Mending something old feels different from mending something new. I unpicked stitches that were once sewn by my friend’s grandfather long before either of us were ever thought of. Now, this Christening gown is ready for the latest addition to their family: a baby boy and the third generation to be swept into its folds.
The gown has served its time. It is itself a token of time, stained with babies’ drool and wrinkled with wear. Babies who have now grown into adults, parents and grandparents. It has that faint smell of old, evoking memories of blurry black and white photographs, fur coats and wide-brimmed hats stored and forgotten under a film of dust in some dark attic.
It has the glamorous feel of a wedding dress, heavy with luxurious folds of fabric. My friend’s grandfather was a dressmaker. He worked for a time at the national theatre, I think. The imagery of elegant costumes and high drama seems fitting for a garment that has as its sole purpose to celebrate new life.

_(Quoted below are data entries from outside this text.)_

/-- R32, R31, R151, R166, R68: the outputs are functions of the state. The response group is read from the
model's field `answer` (log 10): an answer to the client shows, with data 0 and its code if it is a refusal;
an answer to another issuer, or none, raises no `rsp_valid`. -/
def Obligations.OutputsAreFunctionsOfTheState : Prop :=
  ∀ s : State,
    (s.outputs.sleeping = true ↔ s.powerState = .sleeping) ∧
    (s.outputs.funActive = true ↔ s.seq = .cFun) ∧
    (s.outputs.cmdReady = true ↔ s.seq = .cFun ∧ s.busy = false) ∧
    (s.outputs.stPressed = true ↔ s.sh = 0x00#8) ∧ (s.outputs.stReleased = true ↔ s.sh = 0xFF#8) ∧
    ¬(s.outputs.stPressed = true ∧ s.outputs.stReleased = true) ∧
    s.outputs.led = s.led ∧ s.outputs.evValid = s.evValid ∧ s.outputs.evLong = s.long ∧
    (∀ v, s.answer = some ⟨.client, .done v⟩ → s.outputs.rspValid = true ∧ s.outputs.rspErr = false ∧
      s.outputs.rspData = v ∧ s.outputs.rspCode = 0#2) ∧
    (∀ c, s.answer = some ⟨.client, .refuse c⟩ → s.outputs.rspValid = true ∧ s.outputs.rspErr = true ∧
      s.outputs.rspData = 0x00#8 ∧ s.outputs.rspCode = c.code) ∧
    (∀ x r, x ≠ .client → s.answer = some ⟨x, r⟩ → s.outputs.rspValid = false) ∧
    (s.answer = none → s.outputs.rspValid = false)

/-! ### The whole machine -/

/-- R165: nothing traps, faults or aborts: every operation in every state, and every step, answers a next
state. -/
def Obligations.NothingEverStopsTheMachine : Prop :=
  (∀ (i : Instr) (s : State), ∃ t, exec i s = .next t) ∧ ∀ s : State, ∃ t, step s = .next t

/-- The invariant of the fixed controller holds after reset, for every allowed choice of the open parameters and
every schedule of hardware turns. (It also speaks of the registers whose reset value is the model's choice,
`TC` and `t_ref`, log 4, of the pin, log 6, and of the client, log 20, and, as the invariant does, of what
logs 7, 8, 12, 17, 18 and 31 add.) -/
def Obligations.InvariantHoldsAtReset : Prop :=
  ∀ (p : Params) (ts : List Turn), p.wellFormed = true → (∀ e ∈ ts, e.hardware = true) →
    Inv { State.reset with params := p, turns := ts }

/-- The invariant of the fixed controller is kept by every step. Beside the rules its clauses cite (Safety.lean,
`Inv`), it rests on the model's choices where a clause speaks of what the model added: the open parameters as
data (log 7), `TC`, `t_ref` and `presc` as numbers (log 8), the edge detector that has seen the pin (log 12), the
handler's flag (log 17), the word turn, which the schedule leaves out (log 18), the reference client, idle
outside C_FUN (log 20), and its numbers (log 31). -/
def Obligations.EveryStepKeepsTheInvariant : Prop :=
  ∀ s t : State, Inv s → step s = .next t → Inv t

/-- R25: in every state the controller's sequence reaches, the two interrupts are not both enabled. -/
def Obligations.InterruptsAreNeverBothEnabled : Prop :=
  ∀ (p : Params) (ts : List Turn) (n : Nat) (t : State), p.wellFormed = true →
    (∀ e ∈ ts, e.hardware = true) → run n { State.reset with params := p, turns := ts } = .next t →
    ¬(t.wakeEn = true ∧ t.clkRun = true)

/-- R180: what the client's operations cannot change, and what only some of them can. -/
def Obligations.ClientWritesOnlyWhatItMay : Prop :=
  ∀ (i : Instr) (s t : State), s.issuer = .client → exec i s = .next t →
    t.powerState = s.powerState ∧ t.wakeEn = s.wakeEn ∧ t.seq = s.seq ∧ t.long = s.long ∧
    (i ≠ .tickUnmask → t.sh = s.sh ∧ (t.tc = s.tc ∨ i = .clkStart ∧ t.tc = 0)) ∧
    (t.clkRun ≠ s.clkRun → i = .clkStart ∨ i = .clkStop) ∧
    (t.tie ≠ s.tie → i = .tickMask ∨ i = .tickUnmask) ∧
    (t.led ≠ s.led → i = .ledsOff ∨ ∃ m, i = .ledSet m)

I unpicked the bodice, traced it to make a pattern and sewed on a new one.
It feels like I am continuing a line of history. History. I am putting my mark on its story. Mending it feels more special, somehow, than patching a pair of jeans. Why, though?

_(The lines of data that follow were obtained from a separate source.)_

/-- Settles O56: the turns before the prescaler are the step model's (`clockEdge_cases`), and the prescaler stands
still, counts or fires. -/
theorem clockCycleIsAnInterleaving : Obligations.ClockCycleIsAnInterleaving := by
  intro s t b d es hseen hi h ht
  rw [step_eq_runTurn h] at ht
  obtain ⟨v, hturns, hparams, hrun, hcases⟩ := clockEdge_cases hseen hi ht
  have hes : v.withTurns es = v := by rw [State.withTurns, ← (show v.turns = es by simpa [h] using hturns)]
  have hv := hrun es
  rw [hes] at hv
  refine ⟨v, hv, ?starts, ?stopped, ?counts, ?fires⟩
  all_goals
    obtain ⟨hs, hpresc, htv⟩ | ⟨hs, htv⟩ := hcases
  case starts.inl => exact fun _ => ⟨hpresc, htv⟩
  case starts.inr => exact fun hs' => absurd hs' hs
  case stopped.inl => exact fun _ => htv
  case stopped.inr => exact fun hclk => htv.trans (countTick_stopped hclk)
  case counts.inl => exact fun _ hs' => absurd hs hs'
  case counts.inr => exact fun hclk _ hp => htv.trans (countTick_counts hclk (by rw [hparams]; exact hp))
  case fires.inl => exact fun _ hs' => absurd hs hs'
  case fires.inr =>
    intro hclk _ hp
    have htick : step (v.withTurns (.tick :: es)) = .next (fireTick v.clearPulses) := by
      have hbegin : (v.withTurns (.tick :: es)).begin = v.clearPulses := by
        rw [← hes]
        rfl
      rw [step_eq_runTurn (s := v.withTurns (.tick :: es)) rfl, hbegin]
      exact congrArg Host.Outcome.next (tickStep_running (s := v.clearPulses) hclk)
    refine ⟨fireTick v.clearPulses, (run_add (hrun (.tick :: es))).trans (run_succ htick),
      htv.trans ((countTick_fires hclk (by rw [hparams]; exact hp)).trans (fireTick_presc v)), fun htie => ?_⟩
    rw [fireTick_deferred (s := v.clearPulses) htie]
    exact ⟨rfl, rfl, rfl⟩

end Sys2Proof.Proofs
end

section
/-! PROOFS. Waits whose poll does not complete: what every turn short of a reset leaves of such a wait, said once; then
the hangs of 40_sample_clock.md R83, R88 and 70_reset_and_hazards.md R202, R208, and the cycles before a tick (R212). -/

namespace Sys2Proof.Machine

/-! ### A poll that does not complete -/

/-- The wait in progress does not end at a poll of this state (R84, R85, R103). -/
def Unfinished (s : State) : Prop :=
  (s.curOp = 0x3#4 ∧ s.tc = s.tRef) ∨ (s.curOp = 0x4#4 ∧ s.tc < s.tRef) ∨
  (s.curOp = 0x7#4 ∧ s.sh &&& s.opB ≠ s.opA)

/-- `saw_zero` after a poll: a WAIT_PATTERN's takes the zero test, the others' do not (R18). -/
def polledZero (s : State) : Bool := s.sawZero || (s.curOp == 0x7#4 && s.sh == 0x00#8)

theorem polledZero_of_clock_wait {s : State} (h : s.curOp = 0x3#4 ∨ s.curOp = 0x4#4) : polledZero s = s.sawZero := by
  obtain h | h := h <;> simp [polledZero, h]

theorem polledZero_of_waitPattern {s : State} (h : s.curOp = 0x7#4) :
    polledZero s = (s.sawZero || s.sh == 0x00#8) := by
  simp [polledZero, h]

/-- A poll that does not complete takes the zero test and nothing else. -/
theorem pollStep_unfinished {s : State} (hb : s.busy = true) (h : Unfinished s) :
    pollStep s = { s with sawZero := polledZero s } := by
  obtain ⟨hop, htc⟩ | ⟨hop, htc⟩ | ⟨hop, hm⟩ := h
  · rw [polledZero_of_clock_wait (.inl hop), pollStep_waitTick_waiting hop htc]
  · rw [polledZero_of_clock_wait (.inr hop), pollStep_delay_waiting hop htc]
  · rw [polledZero_of_waitPattern hop, pollStep_unmatched hop hb hm]
    rfl

theorem fgStep_unfinished {s : State} (hp : s.powerState = .active) (hb : s.busy = true) (h : Unfinished s)
    (ha : s.answer = none) (d : Drive) : fgStep d s = .next { s with sawZero := polledZero s } := by
  unfold fgStep
  rw [fgMove_busy hp hb, runMove, pollStep_unfinished hb h, mapNext_next]
  exact congrArg Host.Outcome.next
    (clientAfter_unanswered (s := s) (t := { s with sawZero := polledZero s }) Iff.rfl (response_of_none ha) d)

/-! ### What a turn leaves of a wait -/

/-- No tick is serviced: the clock is stopped or masked (R88). -/
def NoTick (s : State) : Prop := s.clkRun = false ∨ s.tie = false

/-- The same wait is in progress, and with no tick serviced the count stands still. -/
structure SameWait (s t : State) : Prop where
  powerState : t.powerState = s.powerState
  busy : t.busy = s.busy
  curOp : t.curOp = s.curOp
  opA : t.opA = s.opA
  opB : t.opB = s.opB
  tRef : t.tRef = s.tRef
  clkRun : t.clkRun = s.clkRun
  tie : t.tie = s.tie
  count : NoTick s → t.tc = s.tc

/-- So does the history, and nobody is answered: what the hardware's turns leave. -/
structure StillWait (s t : State) : Prop extends SameWait s t where
  history : NoTick s → t.sh = s.sh
  answer : t.answer = s.answer

theorem SameWait.noTick_iff {s t : State} (h : SameWait s t) : NoTick t ↔ NoTick s := by
  rw [NoTick, NoTick, h.clkRun, h.tie]

theorem StillWait.refl (s : State) : StillWait s s :=
  ⟨⟨rfl, rfl, rfl, rfl, rfl, rfl, rfl, rfl, fun _ => rfl⟩, fun _ => rfl, rfl⟩

theorem SameWait.trans {s t u : State} (h : SameWait s t) (h' : SameWait t u) : SameWait s u :=
  ⟨h'.powerState.trans h.powerState, h'.busy.trans h.busy, h'.curOp.trans h.curOp, h'.opA.trans h.opA,
    h'.opB.trans h.opB, h'.tRef.trans h.tRef, h'.clkRun.trans h.clkRun, h'.tie.trans h.tie,
    fun hn => (h'.count (h.noTick_iff.mpr hn)).trans (h.count hn)⟩

theorem StillWait.trans {s t u : State} (h : StillWait s t) (h' : StillWait t u) : StillWait s u :=
  ⟨h.toSameWait.trans h'.toSameWait, fun hn => (h'.history (h.noTick_iff.mpr hn)).trans (h.history hn),
    h'.answer.trans h.answer⟩

theorem stillWait_sawZero (s : State) (z : Bool) : StillWait s { s with sawZero := z } :=
  ⟨⟨rfl, rfl, rfl, rfl, rfl, rfl, rfl, rfl, fun _ => rfl⟩, fun _ => rfl, rfl⟩

theorem setPin_stillWait (s : State) (b : Bool) : StillWait s (s.setPin b) :=
  ⟨⟨rfl, rfl, rfl, rfl, rfl, rfl, rfl, rfl, fun _ => rfl⟩, fun _ => rfl, rfl⟩

/-- Awake, the wake handler only disarms. -/
theorem wakeHandler_stillWait {s : State} (hp : s.powerState = .active) : StillWait s (wakeHandler s) :=
  ⟨⟨hp.symm, rfl, rfl, rfl, rfl, rfl, rfl, rfl, fun _ => rfl⟩, fun _ => rfl, rfl⟩

theorem pinStep_stillWait {s : State} (hp : s.powerState = .active) (b : Bool) : StillWait s (pinStep s b) := by
  obtain ⟨-, -, -, hu⟩ | ⟨-, hu⟩ := pinStep_cases s b <;> rw [hu]
  · exact (setPin_stillWait s b).trans (wakeHandler_stillWait hp)
  · exact setPin_stillWait s b

theorem edgeStep_stillWait {s : State} (hp : s.powerState = .active) (b : Bool) : StillWait s (edgeStep s b) := by
  obtain ⟨-, -, -, hu⟩ | ⟨-, hu⟩ := edgeStep_cases s b <;> rw [hu]
  · exact (setPin_stillWait s b).trans (wakeHandler_stillWait hp)
  · exact setPin_stillWait s b

/-- A running clock's tick is serviced only unmasked (R43). -/
theorem fireTick_stillWait {s : State} (hclk : s.clkRun = true) : StillWait s (fireTick s) := by
  obtain htie | htie := Bool.eq_false_or_eq_true s.tie
  · have hno : ¬NoTick s := by simp [NoTick, hclk, htie]
    rw [fireTick_serviced htie]
    exact ⟨⟨rfl, rfl, rfl, rfl, rfl, rfl, rfl, rfl, fun hn => absurd hn hno⟩, fun hn => absurd hn hno, rfl⟩
  · rw [fireTick_deferred htie]
    exact ⟨⟨rfl, rfl, rfl, rfl, rfl, rfl, rfl, rfl, fun _ => rfl⟩, fun _ => rfl, rfl⟩

theorem tickStep_stillWait (s : State) : StillWait s (tickStep s) := by
  obtain hclk | hclk := Bool.eq_false_or_eq_true s.clkRun
  · rw [tickStep_running hclk]; exact fireTick_stillWait hclk
  · rw [tickStep_stopped hclk]; exact .refl s

theorem setPresc_stillWait (s : State) (n : Nat) : StillWait s { s with presc := n } :=
  ⟨⟨rfl, rfl, rfl, rfl, rfl, rfl, rfl, rfl, fun _ => rfl⟩, fun _ => rfl, rfl⟩

theorem countTick_stillWait (s : State) : StillWait s (countTick s) := by
  obtain ⟨-, hu⟩ | ⟨hclk, -, hu⟩ | ⟨-, -, hu⟩ := countTick_cases s <;> rw [hu]
  · exact .refl s
  · exact (setPresc_stillWait s 0).trans (fireTick_stillWait (s := { s with presc := 0 }) hclk)
  · exact setPresc_stillWait s _

/-- The pin's edge does not decide a wait. -/
theorem Unfinished.edgeStep {s : State} (h : Unfinished s) (b : Bool) : Unfinished (Machine.edgeStep s b) := by
  obtain ⟨-, -, -, hu⟩ | ⟨-, hu⟩ := edgeStep_cases s b <;> rw [hu] <;> exact h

Because with this gown the table is turned. Unlike most of the clothes that pass through our lives, this gown may still be hanging in the deep depths of some wardrobe when we ourselves have grown wrinkly, old and worn. It is a reminder that we are temporary beings.
Will the stitches I sew survive me? They may do. This gown may well outlive me. It provides some perspective to the hectic rush of modern life. No, it says, you are not at the peak of history. Yes, it says, it will continue from here.
This gown lives a very slow life, briefly saluting the generations that pass through it. Slow, slow fashion. May it live on to celebrate many more!